Your assignment:
Count how many lines in this material contain "match". The answer is that number alone.

Listed entries:

=== Section Start ===

/-- X coordinates that take part, and Y coordinates. -/
def Layout.xs (y : Layout) : List Nat := (y.racks.map (fun e => e.1 / 16)).eraseDups
/-- Y coordinates that take part. -/
def Layout.ys (y : Layout) : List Nat := (y.racks.map (fun e => e.1 % 16)).eraseDups

/-- The coordinates of one arm about a point, nearest first. -/
def armList (n : Nat) (cs : List Nat) (h : Nat) (plus : Bool) : List Nat :=
  sortBy (fun a b => armDist n a h ≤ armDist n b h) (cs.filter (fun x => x != h && inPlus n x h = plus))

/-- The element before another in a list, or a default. -/
def beforeIn (l : List Nat) (x dflt : Nat) : Nat :=
  match l with
  | [] => dflt
  | a :: r => if a = x then dflt else beforeIn r x a

/-- The element after another in a list. -/
def afterIn (l : List Nat) (x : Nat) : Option Nat :=
  match l with
  | [] => none
  | a :: r => if a = x then r.head? else afterIn r x

/-- A ring neighbour of this switch for a point: LEVEL, rack, and the ring group of the ports that lead to it
(R206, R352): X_PLUS 0, X_MINUS 1, Y_PLUS 2, Y_MINUS 3. -/
structure Hop where
  level : Nat
  rack : Nat
  group : Nat
  deriving DecidableEq, Repr

/-- The sender key of an upstream: 256 and the ring group its cells arrive on (R354). -/
def upKey (h : Hop) : Nat := 256 + h.group

/-- The target of this switch toward a point, none at the point itself (R350, R351). -/
def Layout.target (y : Layout) (h : Nat) : Option Hop :=
  let x := y.own / 16
  let v := y.own % 16
  let hx := h / 16
  let hy := h % 16
  if x != hx then
    let plus := inPlus y.nx x hx
    some ⟨1, beforeIn (armList y.nx y.xs hx plus) x hx * 16 + v, if plus then 1 else 0⟩
  else if v != hy then
    let plus := inPlus y.ny v hy
    some ⟨2, hx * 16 + beforeIn (armList y.ny y.ys hy plus) v hy, if plus then 3 else 2⟩
  else none

/-- The upstreams of this switch for a point, which are also the next racks on the way down (R350, R351, R364).
(DEDUCED, log entry 81). -/
def Layout.upstreams (y : Layout) (h : Nat) : List Hop :=
  let x := y.own / 16
  let v := y.own % 16
  let hx := h / 16
  let hy := h % 16
  let xl := fun p => armList y.nx y.xs hx p
  let yl := fun p => armList y.ny y.ys hy p
  let xhop := fun (o : Option Nat) g => match o with
    | some a => [Hop.mk 1 (a * 16 + v) g]
    | none => []
  let yhop := fun (o : Option Nat) g => match o with
    | some a => [Hop.mk 2 (hx * 16 + a) g]
    | none => []
  if x != hx then
    let plus := inPlus y.nx x hx
    xhop (afterIn (xl plus) x) (if plus then 0 else 1)
  else
    xhop (xl true).head? 0 ++ xhop (xl false).head? 1 ++
    (if v != hy then
      let plus := inPlus y.ny v hy
      yhop (afterIn (yl plus) v) (if plus then 2 else 3)
     else yhop (yl true).head? 2 ++ yhop (yl false).head? 3)

/-- Whether a rack lies at or beyond a neighbour as seen from here about a point (R351). -/
def Layout.beyond (y : Layout) (h : Nat) (n : Hop) (rack : Nat) : Bool :=
  let hx := h / 16
  let hy := h % 16
  if n.level = 1 then
    rack % 16 = y.own % 16 && rack / 16 != hx && inPlus y.nx (rack / 16) hx = inPlus y.nx (n.rack / 16) hx &&
      armDist y.nx (n.rack / 16) hx ≤ armDist y.nx (rack / 16) hx
  else
    rack % 16 != hy && inPlus y.ny (rack % 16) hy = inPlus y.ny (n.rack % 16) hy &&
      armDist y.ny (n.rack % 16) hy ≤ armDist y.ny (rack % 16) hy

/-! ## Contributors and receivers (R281, R351, R364) -/

/-- The key of the compute tier as a contributor (R436, R451). -/
def tierKey : Nat := 260

/-- The racks in which contributors of a chunk lie. -/
def Dev.contribRacks (d : Dev) (y : Layout) (r : CollRec) (c : Nat) : List Nat :=
  if r.collType = kALLREDUCE || r.collType = kREDSCAT || r.collType = kREDUCE then y.racks.map (·.1)
  else if r.collType = kCOMBINE then [y.rackOfRank (d.expertHost y r (c / max 1 (d.routeOf r).dchunks))]
  else [d.home y r c]

/-- The rank that alone contributes a chunk; none when every rank does (R281, R441, R444). -/
def Dev.soleRank (d : Dev) (y : Layout) (r : CollRec) (c : Nat) : Option Nat :=
  if r.collType = kGATHER || r.collType = kDISPATCH then some (c / max 1 r.shard)
  else if r.collType = kBCAST then some r.root
  else if r.collType = kCOMBINE then some (d.expertHost y r (c / max 1 (d.routeOf r).dchunks))
  else none

/-- The local members that contribute a chunk (R281, R351). -/
def Dev.localContribs (d : Dev) (y : Layout) (r : CollRec) (c : Nat) : List Nat :=
  if d.roleOf r = some .source then []
  else
    match d.soleRank y r c with
    | some k => (y.portOfRank k).toList
    | none => y.members

/-- The LOWRANK step of a chain (R440): RANK and PROJ_ADDR. -/
def lowRank (desc : List Byte) : Option (Nat × Nat) :=
  if chainOps desc != [] && stepOp desc 0 = oLOWRANK then some (leField (chainStep desc 0) 8 1, leField (chainStep desc 0) 16 8)
  else none

/-- The LOWRANK step of the chain a record names. -/
def Dev.lowOf (d : Dev) (r : CollRec) : Option (Nat × Nat) := if r.fused = 0 then none else lowRank (d.chainDesc r.fused)

/-- Chunks in a block of 4,096 elements. -/
def CollRec.blockChunks (r : CollRec) : Nat := max 1 (4096 / eChunk r.elem)

/-- The upstreams that send a partial of a chunk (R351): under LOWRANK only a block's first chunk has one (R440). -/
def Dev.upContribs (d : Dev) (y : Layout) (r : CollRec) (c : Nat) : List Hop :=
  if !y.spanning || d.roleOf r = some .source || ((d.lowOf r).isSome && c % r.blockChunks != 0) then []
  else
    let h := d.home y r c
    let cr := d.contribRacks y r c
    (y.upstreams h).filter (fun n => cr.any (y.beyond h n))

/-- Whether the compute tier contributes a chunk here: the term of an EXCHANGE in each rack (R436), and a SOURCE chain
at the home (R451). -/
def Dev.tierContribs (d : Dev) (y : Layout) (r : CollRec) (c : Nat) : Bool :=
  match d.roleOf r with
  | some .group => r.collType = kALLREDUCE
  | some .source => d.home y r c = y.own
  | _ => false

/-- Every sender whose contribution completes a chunk here (R300, R351). -/
def Dev.contributors (d : Dev) (y : Layout) (r : CollRec) (c : Nat) : List Nat :=
  d.localContribs y r c ++ (d.upContribs y r c).map upKey ++ (if d.tierContribs y r c then [tierKey] else [])

/-- Whether this switch takes part in a chunk on the way up. -/
def Dev.takesPart (d : Dev) (y : Layout) (r : CollRec) (c : Nat) : Bool := d.contributors y r c != []

/-- The ranks that receive a result chunk; none for every rank (R281). -/
def Dev.receiverRank (d : Dev) (y : Layout) (r : CollRec) (c : Nat) : Option Nat :=
  if r.collType = kREDSCAT then some (c / max 1 r.shard)
  else if r.collType = kREDUCE then some r.root
  else if r.collType = kDISPATCH then some (d.expertHost y r (c / max 1 (d.routeOf r).dchunks))
  else if r.collType = kCOMBINE then some (c / max 1 r.shard)
  else none

/-- Result chunks of an expert collective, by index (R443, R444); others have one for each chunk. -/
def Dev.resultCount (d : Dev) (y : Layout) (r : CollRec) : Nat :=
  let q := d.routeOf r
  if r.collType = kDISPATCH then q.experts * y.ranks * q.cap * q.dchunks
  else if r.collType = kCOMBINE then y.ranks * r.shard
  else r.nchunk

/-- The elements of a result chunk: those of a dispatched token are full (R441, R443). -/
def CollRec.resultElems (r : CollRec) (c : Nat) : Nat := if r.collType = kDISPATCH then eChunk eBF16 else r.chunkCount c

/-- The local members that receive a result chunk. -/
def Dev.receivers (d : Dev) (y : Layout) (r : CollRec) (c : Nat) : List Nat :=
  match d.receiverRank y r c with
  | some k => (y.portOfRank k).toList
  | none => y.members

/-- The home of a result chunk: for EXPERT_DISPATCH the slot's rank (R349, R443). -/
def Dev.resultHome (d : Dev) (y : Layout) (r : CollRec) (c : Nat) : Nat :=
  if r.collType = kDISPATCH then
    let q := d.routeOf r
    y.rackOfRank (c / max 1 q.dchunks / max 1 q.cap % max 1 y.ranks)
  else if r.collType = kCOMBINE then y.rackOfRank (c / max 1 r.shard)
  else d.home y r c

/-- The racks that hold receivers of a result chunk. -/
def Dev.receiverRacks (d : Dev) (y : Layout) (r : CollRec) (c : Nat) : List Nat :=
  match d.receiverRank y r c with
  | some k => [y.rackOfRank k]
  | none => y.racks.map (·.1)

/-- The neighbours a result chunk goes on to from here (R364). -/
def Dev.downHops (d : Dev) (y : Layout) (r : CollRec) (c : Nat) : List Hop :=
  if !y.spanning then []
  else
    let h := d.resultHome y r c
    let rr := d.receiverRacks y r c
    (y.upstreams h).filter (fun n => rr.any (y.beyond h n))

=== Section End ===

Written solution:
8